Linux Mint LMDE is still using 5.4.1 ...
That 5 seconds of Muta was enough. That clip sums it's all up; He's more annoying than a gaggle of teenage girls.
Both hurt my ears and brain
As far as I understand it the backdoor only seems to affect SSH servers, so unstable Distros being affected shouldn’t be an enormous problem. But still 1 affected user is bad
All Linux computers (well 99%) run SSH servers.
@@FrankabluBut not all of those computers were on the effected Versions. Mostly Rolling Releases were effected and as far as it is known only Distros that patch openssh to use systemd with liblzma were effected.
There is still the possibility that there are more Backdoors in other versions of xz but this is all we know for now.
We were lucky that the backdoor was discovered in March instead of May, where Ubuntu LTS 24.4 comes out. That being said, Jia Tan has been a long time maintainer (through social engineering) for xz, so I still wont trust any code he writes in the package tbh.
Turns out this rule I set a few years ago served me well: unless you have a very good reason otherwise, disable sshd on your personal linux computers
@@Frankablu But the server needs to run for the exploit to work, so the OSs that would be most likely affected, which are mostly running on Desktops don’t have that problem since SSH is disabled by default and or not accessible due to a hardware firewall (router)
My Klipper Host has faulted due to this lost all of my data! My config files, all of my gcodes...
2 years == money= state actor.
...can you say stuxnet
I wonder how this will be prevented going forward. What kind of signing mechanisms will be introduced, you think?
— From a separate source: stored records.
/-- Stops the areas that touch a hearth which is to be emptied; once no held, committing or draining area holds a cell there,
it counts as evacuating (R121). -/
def State.withdraw (s : State) (h : Nat) : State :=
  let touching := s.areas.filter (fun p => p.2.kind = .user && (s.groupHids p.1 p.2).contains h)
  let s := touching.foldl (fun s p => s.stopArea p.1 (some h)) s
  let busy := s.areas.any (fun p =>
    p.2.kind = .user && (s.groupHids p.1 p.2).contains h && p.2.phase ≠ .suspended)
  if busy then s
  else
    { s with leases := s.leases.map (fun x =>
        if x.unit = hearthUnit h && x.stage = .withdrawal then { x with stage := .evacuation, t0 := s.ref, t1 := s.ref } else x) }

/-! The end of a sweep. -/

/-- The least number of a list. -/
def least : List Nat → Option Nat
  | [] => none
  | n :: r => some (match least r with | none => n | some m => min n m)

/-- Publishes the horizon and the full flags (R278, R280). -/
def State.publish (s : State) (l : Nat) : State :=
  let p := s.part l
  let mine : Tab Pop := s.pops.filter (fun x => decide (((s.ctx (x.1 / 256)).map (fun y => y.part)) = some l))
  let waits := s.areas.flatMap (fun a => a.2.cells.filterMap (fun q =>
    match q.2.wait with
    | some w =>
      if w.kind = .horizon && s.leadOf q.2.hid = l && !s.tickDone l w.value.toNat then some w.value.toNat else none
    | none => none))
  let dmin := least (mine.map (fun x => x.2.fld 32 16))
  let h :=
    match least (s.pending l), least waits with
    | some e, _ => max p.horizon (min (e + dmin.getD 1) (2 ^ 32 - 1))
    | none, some w => max p.horizon (min (w + 1) (2 ^ 32 - 1))
    | none, none => p.horizon
  let s := s.modPart l (fun p => { p with horizon := h })
  let hs := (s.partHearths l).filter (fun g => decide (61440 < s.evCount g .queue + s.evCount g .ring) ≠ (s.hearth g).full)
  hs.foldl (fun s g => s.modHearth g (fun x => { x with full := !x.full })) s

/-- Counts a context's sweep toward HANG (R327). -/
def State.countHang (s : State) (c : Nat) (x : Ctx) : State :=
  let waits := s.areas.any (fun p => p.2.kind = .user && p.2.ctx = c && s.code p.1 p.2 = 3)
  let n := if x.moved || !waits then 0 else if x.claims then x.idle + 1 else x.idle
  s.modCtx c (fun x => { x with idle := n, moved := false })

/-- Starts the leases whose area trigger is met (R313). -/
def State.fireTriggers (s : State) (l : Nat) : State :=
  s.triggers.foldl (fun s t =>
    let (c, op, u, pset) := t
    let met := s.areas.any (fun p => p.2.kind = .user && p.2.ctx = c && p.2.op = op && s.code p.1 p.2 = 3) &&
      ((s.ctx c).map (·.part)) = some l
    if met then
      ({ s with triggers := s.triggers.filter (fun x => x ≠ t) }.modUnit u (fun x => { x with forced := x.forced ++ [pset] })).takeTurn u
    else s) s

/-- SWEEP (R13): one sweep of the partition that die `l` leads, from its snapshot to the end of its move pass (log 77). -/
def execSweep (l : Nat) (s : State) : Host.Outcome State Fault Refusal :=
  .next (
    if s.stage ≠ 7 || (s.parts.find l).isNone || s.quiesced l then s
    else
      let mine (s : State) : List (Nat × Ctx) := s.ctxs.filter (fun p => p.2.part = l)
      -- pre-emptions that are due, and areas that left a state which they waited for
      let s := (mine s).foldl (fun s p =>
        if p.2.status = .preempting && p.2.since < (s.part l).sweep then s.preemptNow p.1
        else if p.2.status = .stopping then (s.userAreas p.1).foldl (fun s a => s.stopArea a.1 none) s
        else s) s
      let s := (s.modPart l (fun p => { p with sweep := p.sweep + 1 })).sendControl
      let s := (s.stagedHearths l .withdrawal).foldl (fun s h => s.withdraw h) s
      let s := (mine s).foldl (fun s p => s.discover p.1) s
      let s := s.movePass l
      let s := (s.areas.filter (fun p => s.leadOf p.2.home = l)).foldl (fun s p => s.checkFound p.1) s
      let s := (mine s).foldl (fun s p => s.followTiles p.1) s
      let s := (s.stagedHearths l .evacuation).foldl (fun s h => s.emptyHearth h) s
      let s := s.publish l
      let s := (s.partHearths l).foldl (fun s h => s.beginLoad h) s.startAreas
      let s := (mine s).foldl (fun s p => s.countHang p.1 p.2) s
      s.fireTriggers l)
Well one way to prevent an attack this way, is for Distros to not use the release Tarball but rather the build of Git Repo itself. That way no code can be hidden in the Tarball. But i doubt that the Distros will do this, as it is a little more work than just straight up using the Release Tarball
@@Jan-ux7ht Did you miss the part where the upstream repo was compromised? You know, since Jia Tan had maintainer permissions?
@@vihannes3No I did not. But as far as I understand THIS specific compromise (correct me if I am wrong) there were artifacts in the upstream repo. But they did not do anything without the extra code in the Tarball. So using the repo directly in this case would have avoided distributing the code that activated the backdoor. I am not saying this is a solution for the maintainer problem. That is a whole other story wich we can't do much about, except be careful about who is choosen as a Co-Maintainer.
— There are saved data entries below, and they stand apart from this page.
/-- CREATE_CONTEXT (R22, R306, R342). -/
def State.createContext (e : BitVec 512) (s : State) : CmdEnd :=
  let root := opw e 2
  let die := bits (opw e 3) 0 2
  let ring := opw e 4
  let log := bits (opw e 5) 0 5
  if !s.leads die || root % 65536 ≠ 0 || root < (s.partRange die).1 || (s.partRange die).2 < root + 65536 ||
      ring % 64 ≠ 0 || (ring ≠ 0 && (log < 4 || 20 < log)) then .done stInvalid 0 s
  else
    match s.ctx (entryCtx e) with
    | some _ => .done stState 0 s
    | none =>
      let x : Ctx :=
        { part := die, root := root, lb := BitVec.ofNat 64 (opw e 1), privOk := (opw e 3).testBit 8, job := bits (opw e 3) 16 16,
          ring := ring, ringLog := log, sigs := 0, status := .created, launch := none, base := 0, strict := false, brk := false,
          trace := 0, logbase := 0, logsize := 0, hangpol := false, idle := 0, moved := false, capCount := 0,
          capRec := s.capRecord die 7 0 0 0, capDue := [], notes := 0, noteAt := [], notePos := [], cursor := 0, inuse := 0, waiter := none,
          since := 0, keptHandles := [], holes := [] }
      .done stOk 0 { s with ctxs := s.ctxs.set (entryCtx e) x }

def execCreateContext (q : BitVec 6) (s : State) : Host.Outcome State Fault Refusal :=
  .next (s.command q (· = 1) [mAll, mAll, 0xFFFF0103, mH, 0x1F, 0] State.createContext)

/-- The entries of a table page that are not zero: index and value. -/
def State.tableEntries (s : State) (base : Nat) : List (Nat × Nat) :=
  let at_ := (s.mem.filter (fun p => base ≤ p.1 && p.1 < base + 65536)).map (fun p => (p.1 - base) / 8)
  at_.eraseDups.map (fun i => (i, s.pteAt (base + 8 * i)))

/-- Writes a page-table entry. -/
def State.putPte (s : State) (pa v : Nat) : State := (s.touchPlain (.dev pa none) 8 true).writeLine pa none (leBytes 8 v)

/-- The 64 KiB pages of a leaf entry. -/
def leafPages (e : Nat) (big : Bool) : List Nat :=
  if big then (List.range 8192).map (fun i => bits e 29 19 * 8192 + i) else [bits e 16 32]

/-- A cleared leaf entry's page is an encrypted page no longer (log 23). -/
def State.dropTags (s : State) (e : Nat) (big : Bool) : State :=
  if bitOf e 7 then { s with tags := s.tags.erase ((leafPages e big).headD 0) } else s

/-- Clears every leaf entry that a root table reaches. -/
def State.unmapAll (s : State) (root : Nat) : State :=
  (s.tableEntries root).foldl (fun s p =>
    if bitOf p.2 0 && !bitOf p.2 1 then
      let b2 := bits p.2 16 32 * 65536
      (s.tableEntries b2).foldl (fun s q =>
        if bitOf q.2 0 && bitOf q.2 1 then (s.putPte (b2 + 8 * q.1) 0).dropTags q.2 true
        else if bitOf q.2 0 then
          let b3 := bits q.2 16 32 * 65536
          (s.tableEntries b3).foldl (fun s r =>
            if bitOf r.2 0 && bitOf r.2 1 then (s.putPte (b3 + 8 * r.1) 0).dropTags r.2 false else s) s
        else s) s
    else s) s

/-- DESTROY_CONTEXT (R137, R313, R328, R342). -/
def State.destroyContext (e : BitVec 512) (s : State) : CmdEnd :=
  withCtx e (fun c x s =>
    let s := s.invalidate c
    let s := if x.status = .dead then s else s.teardown c
    let s := (s.unmapAll x.root).dropTrans c 0 (2 ^ 55)
    .done stOk 0 { s with ctxs := s.ctxs.erase c, triggers := s.triggers.filter (fun t => t.1 ≠ c) }) s

def execDestroyContext (q : BitVec 6) (s : State) : Host.Outcome State Fault Refusal :=
  .next (s.command q (· = 2) [] State.destroyContext)

/-- LOAD_OPERATORS (R137). -/
def execLoadOperators (q : BitVec 6) (s : State) : Host.Outcome State Fault Refusal :=
  .next (s.command q (· = 3) [] (withCtx · (fun c _ s => .done stOk 0 (s.invalidate c))))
TLDR We can't do much about these things, but using the repo directly would take away the possibility of hiding code in the release Tarball.
Github requires a mobile phone number now. Why do not just call the guy and ask why?
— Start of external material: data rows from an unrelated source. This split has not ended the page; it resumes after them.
/-- R28, R316, R319: a fault of a program's cell holds its area with a record of the fault, the cell, its pc and its words, and
asks for the trap operator; the cell's registers, the row, every memory and every other area are as before. -/
def Claims.FaultHolds : Prop :=
  ∀ (s : State) (ar : Area) (k : Cell) (fault code : BitVec 8) (faddr : Word),
    s.area s.cur.1 = some ar → ar.cells.find s.cur.2 = some k → ar.kind = .user → ar.phase ≠ .held → s.area s.nextUid = none →
      ∃ t, s.raiseWith fault code faddr = t ∧
        (∃ h, t.area s.cur.1 = some h ∧ h.phase = .held ∧ h.heldw = [] ∧
          h.trap = some ⟨fault, code, 0, false, false, s.cur.2, k.pc, faddr, ar.word k 0, ar.word1 k⟩ ∧
          h.cells.find s.cur.2 = some { k with wait := none } ∧
          (∀ i, i ≠ s.cur.2 → h.cells.find i = ar.cells.find i)) ∧
        (∃ v, t.area s.nextUid = some v ∧ v.kind = .trap s.cur.1 ∧ v.ctx = ar.ctx ∧ v.phase = .found ∧
          v.op = ((s.launch ar.ctx).map (·.trapop)).getD 0) ∧
        (∀ u b, u ≠ s.cur.1 → s.area u = some b → (∀ n o, b.kind ≠ .shadow n o) → t.area u = some b) ∧
        t.mem = s.mem ∧ t.hostMem = s.hostMem ∧ t.tile = s.tile ∧ t.row = s.row ∧ t.hearths = s.hearths ∧ t.ctxs = s.ctxs

/-- R28: of the faults that cells of one area raise in one cycle the record names the lowest cix, and of the copies of a voted area the
lowest copy; that the other lanes of the cycle issue all the same is the model's reading (log 47). -/
def Claims.LowestFaultIsNamed : Prop :=
  ∀ (s : State) (ar : Area) (k : Cell) (fault code : BitVec 8) (faddr : Word) (old : TrapRec),
    s.area s.cur.1 = some ar → ar.cells.find s.cur.2 = some k → ar.kind = .user → ar.phase = .held → ar.trap = some old →
      (old.fcix < s.cur.2 ∨ (old.fcix = s.cur.2 ∧ old.copy = 0) →
        s.raiseWith fault code faddr = s.modCur (fun x => { x with wait := none })) ∧
      (s.cur.2 < old.fcix → ∃ h, (s.raiseWith fault code faddr).area s.cur.1 = some h ∧
        h = { ar with cells := ar.cells.set s.cur.2 { k with wait := none },
                      trap := some ⟨fault, code, 0, false, false, s.cur.2, k.pc, faddr, ar.word k 0, ar.word1 k⟩ })

/-- A fault holds the area of its cell, and of several in one cycle the lowest cell is named. That the other lanes of the cycle issue all
the same is the model's reading (log 47). -/
def Obligations.FaultHoldsTheArea : Prop := Claims.FaultHolds ∧ Claims.LowestFaultIsNamed

/-- The gate of every instruction: a false condition, a poisoned one, and a privileged opcode outside a privileged area. -/
def Obligations.ConditionAndPrivilegeGate : Prop := Claims.FalseConditionSkips ∧ Claims.PoisonedConditionFaults ∧ Claims.PrivilegedOpcodesNeedPrivilege

/-! ## Predicates, literals and fields -/

namespace Sys2Proof.Claims

/-- The eight forms of CMPI with their conditions (R53, R93). -/
def cmpiForms (c : Cond) (d : QReg) (a : SReg) (i : BitVec 8) : List (Nat × Instr) :=
  [(0, .cmpiEq c d a i), (1, .cmpiNe c d a i), (2, .cmpiLt c d a i), (3, .cmpiLe c d a i), (4, .cmpiGt c d a i),
   (5, .cmpiGe c d a i), (6, .cmpiLtu c d a i), (7, .cmpiGeu c d a i)]

/-- An FP32 code is a NaN. -/
def isNan32 (x : Nat) : Prop := 0x7F800000 < x % 2 ^ 31

/-- Orders the FP32 codes that are no NaN by value, +0 and −0 alike. -/
def key32 (x : Nat) : Int := if x / 2 ^ 31 % 2 = 1 then -((x % 2 ^ 31 : Nat) : Int) else ((x % 2 ^ 31 : Nat) : Int)

/-- As `key32`, with −0 below +0. -/
def zkey32 (x : Nat) : Int := if x / 2 ^ 31 % 2 = 1 then -1 - ((x % 2 ^ 31 : Nat) : Int) else ((x % 2 ^ 31 : Nat) : Int)

/-- FCMP's relation of two FP32 codes (R53, R94). -/
def fcompares (cond x y : Nat) : Prop :=
  let un := isNan32 x ∨ isNan32 y
  match cond with
  | 0 => ¬un ∧ key32 x = key32 y
  | 1 => un ∨ key32 x ≠ key32 y
  | 2 => ¬un ∧ key32 x < key32 y
  | 3 => ¬un ∧ key32 x ≤ key32 y
  | 4 => ¬un ∧ key32 y < key32 x
  | 5 => ¬un ∧ key32 y ≤ key32 x
  | 6 => un
  | _ => ¬un

/-- The integer that a code of an integer type stands for: the even type codes are signed (Table 3.10). -/
def intCode (t x : Nat) : Int :=
  let n := typeBits t
  if t % 2 = 0 ∧ 2 ^ (n - 1) ≤ x % 2 ^ n then ((x % 2 ^ n : Nat) : Int) - (2 : Int) ^ n else ((x % 2 ^ n : Nat) : Int)

/-- The least and the greatest value of an integer type. -/
def intLow (t : Nat) : Int := if t % 2 = 0 then -((2 : Int) ^ (typeBits t - 1)) else 0

def intHigh (t : Nat) : Int := if t % 2 = 0 then (2 : Int) ^ (typeBits t - 1) - 1 else (2 : Int) ^ typeBits t - 1

/-- Bits [31:0] of a register as a number. -/
def low32 (x : Word) : Nat := x.toNat % 2 ^ 32

/-- `v` is the FP32 code that FMIN (`mx` false) or FMAX of the codes x and y gives (R103). -/
def isMinMax (mx : Bool) (x y v : Nat) : Prop :=
  (isNan32 x ∧ isNan32 y → v = 0x7FC00000) ∧ (isNan32 x ∧ ¬isNan32 y → v = y) ∧ (¬isNan32 x ∧ isNan32 y → v = x) ∧
  (¬isNan32 x ∧ ¬isNan32 y → (v = x ∨ v = y) ∧
    (if mx then zkey32 x ≤ zkey32 v ∧ zkey32 y ≤ zkey32 v else zkey32 v ≤ zkey32 x ∧ zkey32 v ≤ zkey32 y))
ngl its made me a bit paranoid lol
The core of this issue is -- 'know your developer' -- My understanding is that the previous maintainer was shoved aside without any background check on the usurper. That will need to change.
The other core is support your developers. The only reason they got access was because the maintainer of the code was feeling overwhelmed (potentially because they also had other accounts that were making rude demanding comments) and they didn't have any good people to turn to for help and support.
We need to be more supportive for these people so that when the pressure comes they have a willing and capable community supporting them instead of a manipulative attacker.
@@kanoaika Indeed. There are several apps I used regularly and I make yearly donations. Just the right thing to do. Would be nice if there was a payment system to do so at a single point. A GoFundMe for devs.
Despite the seriousness of the compromise and the efforts that went into its making what system of any value have a public exposed port 22 today? I am thinking they had a plan to use this for a purpose given the efforts made there must be value systems that are actually exposing ssh to public access, *This* makes me very concerned..
ssh doesn't need to be directly exposed, they might have access to private networks via other breaches.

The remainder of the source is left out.